Etkinlik pazarlama ve stratejilerinden bahsederken ulaşılabilir olmayı, pazarlanan asıl hususun deneyim olduğundan bahsederken yanıltıcı yayınlardan uzak durmayı, reklam sanatının algılanma serüveninden bahsederken izlenme sayılarının her şey olmadığını dile getirmiştim.
Belki de insan odaklı en net ifadelerim, Mayıs yazımdaydı, her bir sosyal medya kullanıcısına hasar veren FOMO’dan yani bir iletişim salgınından bahsetmiştim. İşte bu noktada duygu trafiği isimli bir kavram ile telaşın, acelenin ve yetişilmesi güç bir hızın peşi sıra oluşturulan trafik ve bu trafiğin olumsuz sonuçlarından söz etmiştim. Peki ama neden özne her zaman “tüketici” oldu? Cevabı benim için basitti.
Tüketicinin anlamı
Cevabım açık ve net: Tüm pazarlama iletişimi, reklam kampanyaları ve PR çalışmaları içerisinde aradığımız anlam, yani yaşamın kendisine dair olan o his, açık bir şekilde insana aittir. Öyle ki tüketici bir teorik sınıf ya da çevresi bir tanımlanma biçimi ile oluşmuş soğuk bir kavramdan ibaret değildir.
Tam da bu nedenlerden ötürü, nitelik ve anlamın hızla kaybedildiği bir fenomen iletişim sürecinden devam eden iki seri hâlinde Ağustos ve Eylül sayılarında kalem oynatmış, influncer marketing çalışmaları ve post-truth çağı özelinde konuyu genişletmiştim. Bu nedenle mal ve hizmeti sunanların bu anlam aralığını kaybetmemeleri ve “her şey reklam ve satış için” gibi duygudan uzak bir tavır sergilememeleri gerektiğini bir yılsonu değerlendirmesi olarak kabul etmenizi isterim.
Ahlak ilk adımdır
Duygular ve anlamdan bahsettiğimde sadece hisse yönelik bir tutum içinde olmadığımı belirtmem gerekir.
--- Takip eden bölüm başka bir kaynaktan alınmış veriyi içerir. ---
/-- Settles O17: each read answers its register, and the two halves of BLOCK_COUNT (R35) join to the counter. -/
theorem registerReadsAnswerTheRegister : Obligations.RegisterReadsAnswerTheRegister := by
  unfold Obligations.RegisterReadsAnswerTheRegister
  intro s
  have hhalves : s.blockCount.extractLsb' 32 32 ++ s.blockCount.extractLsb' 0 32 = s.blockCount :=
    BitVec.extractLsb'_append_extractLsb'
  exact ⟨rfl, rfl, rfl, rfl, rfl, rfl, rfl, rfl, rfl, rfl, _, _, hhalves.symm, rfl, rfl⟩

/-- The word at offset o of a buffer is the buffer's four bytes from o on, the first lowest (R63). -/
theorem wordAt_add (s : State) (base o : Nat) :
    wordAt s (base + o) = byteAt s (base + (o + 3)) ++ (byteAt s (base + (o + 2)) ++
      (byteAt s (base + (o + 1)) ++ byteAt s (base + o))) := by
  simp only [wordAt, wordOfBytes, Nat.add_assoc]

/-- A word of PCM_BUF as its four bytes (R36). -/
theorem wordAt_pcmBase (s : State) (o : Nat) :
    wordAt s (pcmBase + o) = pcmByte s (o + 3) ++ (pcmByte s (o + 2) ++ (pcmByte s (o + 1) ++ pcmByte s o)) :=
  wordAt_add s pcmBase o

/-- A word of FRAME_BUF as its four bytes (R37). -/
theorem wordAt_frameBase (s : State) (o : Nat) :
    wordAt s (frameBase + o) =
      frameByte s (o + 3) ++ (frameByte s (o + 2) ++ (frameByte s (o + 1) ++ frameByte s o)) :=
  wordAt_add s frameBase o

theorem exec_rdfrm (w : BitVec 6) (s : State) :
    exec (.rdfrm w) s = .next (answer s (wordAt s (frameWordOffset w.toNat))) := rfl

theorem exec_rdfrmH1 (wLow : BitVec 4) (s : State) :
    exec (.rdfrmH1 wLow) s = .next (answer s (wordAt s (frameWordOffset (64 + wLow.toNat)))) := rfl

theorem exec_rdfrmH2 (wLow : BitVec 2) (s : State) :
    exec (.rdfrmH2 wLow) s = .next (answer s (wordAt s (frameWordOffset (80 + wLow.toNat)))) := rfl

/-- Settles O25: each read answers the word at its offset; RDFRM.H1 and RDFRM.H2 begin at words 64 and 80 of
FRAME_BUF, which are its bytes 256 and 320 (R94). -/
theorem bufferReadsAnswerFourBytes : Obligations.BufferReadsAnswerFourBytes := by
  unfold Obligations.BufferReadsAnswerFourBytes
  intro s w f g h
  refine ⟨?_, ?_, ?_, ?_⟩
  · rw [exec_rdPcmBuf, pcmWordOffset, wordAt_pcmBase, answer]
  · rw [exec_rdfrm, frameWordOffset, wordAt_frameBase, answer]
  · rw [exec_rdfrmH1, frameWordOffset, Nat.mul_add, wordAt_frameBase, answer]
  · rw [exec_rdfrmH2, frameWordOffset, Nat.mul_add, wordAt_frameBase, answer]

/-! ### Register writes and BUS.ERR (R67, R68) -/

/-- Settles O18: `exec_portRegister_write` at each of the seven registers. -/
theorem registerWritesStoreTheValue : Obligations.RegisterWritesStoreTheValue := by
  unfold Obligations.RegisterWritesStoreTheValue
  intro s v
  exact ⟨exec_portRegister_write .cfgMtu v s, exec_portRegister_write .cfgQuality v s,
    exec_portRegister_write .cfgChmode v s, exec_portRegister_write .cfgFormat v s,
    exec_portRegister_write .cfgSfreq v s, exec_portRegister_write .pcmLen v s,
    exec_portRegister_write .outCapacity v s⟩

/-- BUS.ERR gives the error response whatever request it stands for (R221). -/
theorem exec_busErr (we : Bool) (addr : Addr) (v : Word) (s : State) :
    exec (.busErr we addr v) s = .next (answerError s) := rfl

/-- Settles O26: the error response is `answerError`, which sets the response only. -/
theorem busErrAnswersErrorOnly : Obligations.BusErrAnswersErrorOnly := by
  unfold Obligations.BusErrAnswersErrorOnly
  intro s we addr v
  rw [exec_busErr, answerError]

end Sys2Proof.Machine
end

section
/-! PROOFS. Format T through encoder and decoder, both ways (R91, R94). -/

namespace Sys2Proof.Machine

/-! ### Encoding, then decoding (R91, R94) -/

/-- Settles O2: the round trip of each row of the table, from the family `Laws.RoundTrip`. -/
theorem decodeOfEncodeIsTheInstruction : Obligations.DecodeOfEncodeIsTheInstruction := by
  unfold Obligations.DecodeOfEncodeIsTheInstruction
  intro i
  cases i with
  | create => exact Laws.RoundTrip.create
  | configure => exact Laws.RoundTrip.configure
  | encode => exact Laws.RoundTrip.encode
  | destroy => exact Laws.RoundTrip.destroy
  | cmdIllegal word => exact Laws.RoundTrip.cmdIllegal word
  | rdStatus => exact Laws.RoundTrip.rdStatus
  | getErr => exact Laws.RoundTrip.getErr
  | wrCfgMtu value => exact Laws.RoundTrip.wrCfgMtu value
  | rdCfgMtu => exact Laws.RoundTrip.rdCfgMtu
  | wrCfgQuality value => exact Laws.RoundTrip.wrCfgQuality value
  | rdCfgQuality => exact Laws.RoundTrip.rdCfgQuality
  | wrCfgChmode value => exact Laws.RoundTrip.wrCfgChmode value
  | rdCfgChmode => exact Laws.RoundTrip.rdCfgChmode
  | wrCfgFormat value => exact Laws.RoundTrip.wrCfgFormat value
  | rdCfgFormat => exact Laws.RoundTrip.rdCfgFormat
  | wrCfgSfreq value => exact Laws.RoundTrip.wrCfgSfreq value
  | rdCfgSfreq => exact Laws.RoundTrip.rdCfgSfreq
  | wrPcmLen value => exact Laws.RoundTrip.wrPcmLen value
  | rdPcmLen => exact Laws.RoundTrip.rdPcmLen
  | wrOutCapacity value => exact Laws.RoundTrip.wrOutCapacity value
  | rdOutCapacity => exact Laws.RoundTrip.rdOutCapacity
  | getBr => exact Laws.RoundTrip.getBr
  | getSf => exact Laws.RoundTrip.getSf
  | rdBlockCountLo => exact Laws.RoundTrip.rdBlockCountLo
  | rdBlockCountHi => exact Laws.RoundTrip.rdBlockCountHi
  | rdConsumed => exact Laws.RoundTrip.rdConsumed
  | rdFrameLen => exact Laws.RoundTrip.rdFrameLen
  | rdFrameCount => exact Laws.RoundTrip.rdFrameCount
  | ldpcm w value => exact Laws.RoundTrip.ldpcm w value
  | rdPcmBuf w => exact Laws.RoundTrip.rdPcmBuf w
  | rdfrm w => exact Laws.RoundTrip.rdfrm w
  | rdfrmH1 wLow => exact Laws.RoundTrip.rdfrmH1 wLow
  | rdfrmH2 wLow => exact Laws.RoundTrip.rdfrmH2 wLow
  | busErr we addr wdata => exact Laws.RoundTrip.busErr we addr wdata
Aslında neredeyse her biri bir nizama işaret eder. Örneğin ahlak düşüncesi. Bu noktada ticari reklamlar hakkında, Ticaret Bakanlığı’nın altını çizdiği oldukça net bir düşünceye başvurduğumuzda, “Genel Ahlak” ifadesinin güçlü bir vurgu olduğunu göreceksiniz.
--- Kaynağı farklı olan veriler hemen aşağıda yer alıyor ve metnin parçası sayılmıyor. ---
-- ==== Sys2Proof/Decode.lean ====
section
/-!
DEFINITION. Decoding, total on all 2^32 words (spec/30_encoding.md R48), the encoder written from the format tables R41
and R43 and the maps R49 and R50, the match and mask table of R48, and the byte order of a word (20_memory.md R25, R26).
Bit positions and nine of the code values are the spec's decision D2 (UNVERIFIED, log 15).
-/

namespace Sys2Proof

/-! ### Bytes of a word (R25, R26) -/

/-- The byte of `v` at the `k`-th address of its four (R26): with `big` address 0 holds bits 31:24, with `little` bits 7:0. -/
def byteOfWord (order : ByteOrder) (v : Word) (k : Nat) : Byte :=
  match order with
  | .big => v.extractLsb' (24 - 8 * k) 8
  | .little => v.extractLsb' (8 * k) 8

/-- The word whose bytes, in address order, are `b0`, `b1`, `b2`, `b3` (R26). -/
def wordOfBytes (order : ByteOrder) (b0 b1 b2 b3 : Byte) : Word :=
  match order with
  | .big => b0 ++ b1 ++ b2 ++ b3
  | .little => b3 ++ b2 ++ b1 ++ b0

/-! ### Fields (R41, R43) -/

def opField (w : Word) : BitVec 6 := w.extractLsb' 26 6
def rsField (w : Word) : RegNum := w.extractLsb' 21 5
def rtField (w : Word) : RegNum := w.extractLsb' 16 5
def rdField (w : Word) : RegNum := w.extractLsb' 11 5
def shamtField (w : Word) : Shamt := w.extractLsb' 6 5
def functField (w : Word) : BitVec 6 := w.extractLsb' 0 6
def immField (w : Word) : Imm := w.extractLsb' 0 16

/-! ### Decoding (R48) -/

/-- Why a word is reserved (R51, R52); every one of these is the refusal `ReservedInstruction` of the machine (R94). -/
inductive Reserved where
  /-- no row of R49 has this `op` -/
  | unlistedOp (op : BitVec 6)
  /-- `op = 0` and no row of R50 has this `funct` -/
  | unlistedFunct (funct : BitVec 6)
  /-- `shamt` is not 0 in an instruction that is no shift (R51) -/
  | shamtNotZero (shamt : Shamt)
  /-- `rs` is not 0 in a shift (R51) -/
  | rsNotZero (rs : RegNum)
  /-- fewer than four bytes were given (only `decodeBytes` answers this) -/
  | truncated
  deriving DecidableEq, Repr

/-- The three-register form: `shamt` must be 0 (R51). -/
def decodeThreeReg (mk : RegNum → RegNum → RegNum → Instr) (w : Word) : Except Reserved Instr :=
  if shamtField w = 0#5 then .ok (mk (rdField w) (rsField w) (rtField w))
  else .error (.shamtNotZero (shamtField w))

/-- The shift form: `rs` must be 0 (R51). -/
def decodeShift (mk : RegNum → RegNum → Shamt → Instr) (w : Word) : Except Reserved Instr :=
  if rsField w = 0#5 then .ok (mk (rdField w) (rtField w) (shamtField w))
  else .error (.rsNotZero (rsField w))

/-- The I format: destination or transfer register `rt`, then `rs`, then the 16-bit field (R43, R44). -/
def decodeImm (mk : RegNum → RegNum → Imm → Instr) (w : Word) : Except Reserved Instr :=
  .ok (mk (rtField w) (rsField w) (immField w))

/-- The group `op = 0`, selected by `funct` (R50). -/
def decodeRFormat (w : Word) : Except Reserved Instr :=
  if functField w = 32#6 then decodeThreeReg .add w
  else if functField w = 34#6 then decodeThreeReg .sub w
  else if functField w = 36#6 then decodeThreeReg .and w
  else if functField w = 37#6 then decodeThreeReg .or w
  else if functField w = 38#6 then decodeThreeReg .xor w
  else if functField w = 39#6 then decodeThreeReg .nor w
  else if functField w = 0#6 then decodeShift .sll w
  else if functField w = 2#6 then decodeShift .srl w
  else if functField w = 3#6 then decodeShift .sra w
  else .error (.unlistedFunct (functField w))

/-- R48: the instruction a word is, or the reason it is reserved. -/
def decode (w : Word) : Except Reserved Instr :=
  if opField w = 0#6 then decodeRFormat w
  else if opField w = 8#6 then decodeImm .addi w
  else if opField w = 12#6 then decodeImm .andi w
  else if opField w = 13#6 then decodeImm .ori w
  else if opField w = 35#6 then decodeImm .lw w
  else if opField w = 43#6 then decodeImm .sw w
  else .error (.unlistedOp (opField w))

/-- Decoding from memory bytes in address order, the rest of the bytes handed back (R26: the byte order of instruction words
is that of data). -/
def decodeBytes (order : ByteOrder) : List Byte → Except Reserved (Instr × List Byte)
  | b0 :: b1 :: b2 :: b3 :: rest =>
    match decode (wordOfBytes order b0 b1 b2 b3) with
    | .ok i => .ok (i, rest)
    | .error e => .error e
  | _ => .error .truncated

/-! ### Encoding (R41, R43, R49, R50) -/

/-- R41: `op ++ rs ++ rt ++ rd ++ shamt ++ funct`. -/
def rWord (op : BitVec 6) (rs rt rd : RegNum) (shamt : Shamt) (funct : BitVec 6) : Word :=
  op ++ rs ++ rt ++ rd ++ shamt ++ funct

/-- R43: `op ++ rs ++ rt ++ imm`. -/
def iWord (op : BitVec 6) (rs rt : RegNum) (imm : Imm) : Word :=
  op ++ rs ++ rt ++ imm

/-- The word of an instruction, by the codes of R49 and R50 and the must-be-zero fields of R51. -/
def encode : Instr → Word
  | .sll rd rt shamt => rWord 0 0 rt rd shamt 0
  | .srl rd rt shamt => rWord 0 0 rt rd shamt 2
  | .sra rd rt shamt => rWord 0 0 rt rd shamt 3
  | .add rd rs rt => rWord 0 rs rt rd 0 32
  | .sub rd rs rt => rWord 0 rs rt rd 0 34
  | .and rd rs rt => rWord 0 rs rt rd 0 36
  | .or rd rs rt => rWord 0 rs rt rd 0 37
  | .xor rd rs rt => rWord 0 rs rt rd 0 38
  | .nor rd rs rt => rWord 0 rs rt rd 0 39
  | .addi rt rs imm => iWord 8 rs rt imm
  | .andi rt rs imm => iWord 12 rs rt imm
  | .ori rt rs imm => iWord 13 rs rt imm
  | .lw rt rs imm => iWord 35 rs rt imm
  | .sw rt rs imm => iWord 43 rs rt imm

/-- The bytes of an instruction as the hardware stores them. -/
def encodeBytes (order : ByteOrder) (i : Instr) : List Byte :=
  [byteOfWord order (encode i) 0, byteOfWord order (encode i) 1,
   byteOfWord order (encode i) 2, byteOfWord order (encode i) 3]

/-- The instruction's mnemonic, as the spec spells it. -/
def mnemonic : Instr → String
  | .sll _ _ _ => "sll"
  | .srl _ _ _ => "srl"
  | .sra _ _ _ => "sra"
  | .add _ _ _ => "add"
  | .sub _ _ _ => "sub"
  | .and _ _ _ => "and"
  | .or _ _ _ => "or"
  | .xor _ _ _ => "xor"
  | .nor _ _ _ => "nor"
  | .addi _ _ _ => "addi"
  | .andi _ _ _ => "andi"
  | .ori _ _ _ => "ori"
  | .lw _ _ _ => "lw"
  | .sw _ _ _ => "sw"

/-! ### The match and mask table (R48) -/

/-- One row of the table of R48: a word `w` is the instruction when `w AND mask = value`. -/
structure OpcodeRow where
  name : String
  mask : Word
  value : Word
  deriving DecidableEq, Repr

/-- The fourteen rows of R48, in its order. -/
def opcodeRows : List OpcodeRow :=
  [⟨"sll", 0xFFE0003F#32, 0x00000000#32⟩, ⟨"srl", 0xFFE0003F#32, 0x00000002#32⟩,
   ⟨"sra", 0xFFE0003F#32, 0x00000003#32⟩, ⟨"add", 0xFC0007FF#32, 0x00000020#32⟩,
   ⟨"sub", 0xFC0007FF#32, 0x00000022#32⟩, ⟨"and", 0xFC0007FF#32, 0x00000024#32⟩,
   ⟨"or", 0xFC0007FF#32, 0x00000025#32⟩, ⟨"xor", 0xFC0007FF#32, 0x00000026#32⟩,
   ⟨"nor", 0xFC0007FF#32, 0x00000027#32⟩, ⟨"addi", 0xFC000000#32, 0x20000000#32⟩,
   ⟨"andi", 0xFC000000#32, 0x30000000#32⟩, ⟨"ori", 0xFC000000#32, 0x34000000#32⟩,
   ⟨"lw", 0xFC000000#32, 0x8C000000#32⟩, ⟨"sw", 0xFC000000#32, 0xAC000000#32⟩]

/-- A word has the bits a row of R48 fixes. -/
def rowMatches (row : OpcodeRow) (w : Word) : Bool :=
  w &&& row.mask == row.value

/-! ### The host's view of the opcode table -/

/-- The word whose low `nbits` bits are `w` (bit 0 the least significant bit of the one instruction word), the bits above
them zero. -/
def tableWord (nbits w : Nat) : Word :=
  BitVec.ofNat 32 (w % 2 ^ nbits)

/-- What the decoder reads from the bits of a table row. The word is laid out in bytes and read back in the same order, so
the choice of order does not show (R27). -/
def decodeTableWord (nbits w : Nat) : Option Instr :=
  let v := tableWord nbits w
  match decodeBytes .big [byteOfWord .big v 0, byteOfWord .big v 1, byteOfWord .big v 2, byteOfWord .big v 3] with
  | .ok (i, _) => some i
  | .error _ => none

end Sys2Proof
end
İşte tam da bu yüzden istismar edici, duyguları yanıltıcı pazarlama, her şeyden önce kural ve nizama aykırı bir ticaret şekli olarak karşımıza çıkıyor. Bir kez daha yılsonu değerlendirmesi olarak Ekim yazımda kaleme aldığım şu satırları sizlere hatırlatmak istiyorum: “(...) Bir felsefe inşası için kendi inancımıza ve pusulamıza yöneldiğimizde ise Peygamber Efendimiz Hazreti Muhammed (s.a.v)’in, ‘Ticaret yapan doğru ve güvenilir kimse, Peygamber, sıddıklar ve şehitlerle beraberdir’, diye buyurduğunu görürüz.(...)”
Reklam dili ve edebiyatı
Yılsonu değerlendirmemiz ışığında artık sona doğru yaklaşırken reklamlar üzerine de bir değerlendirmeye başvurmamız gerekir. Nasıl ki duygular ve anlam bir nizama işaret ediyorsa, reklamın dili, kurgusu ve söylediği söz de bir nizam içerisinde olmalıdır. Reklamlarda ana vaadin istisnalarının, yani yıldızlı şekilde çok küçük puntolarla yazılan o ifadenin okunabilir olması bile bir haktır.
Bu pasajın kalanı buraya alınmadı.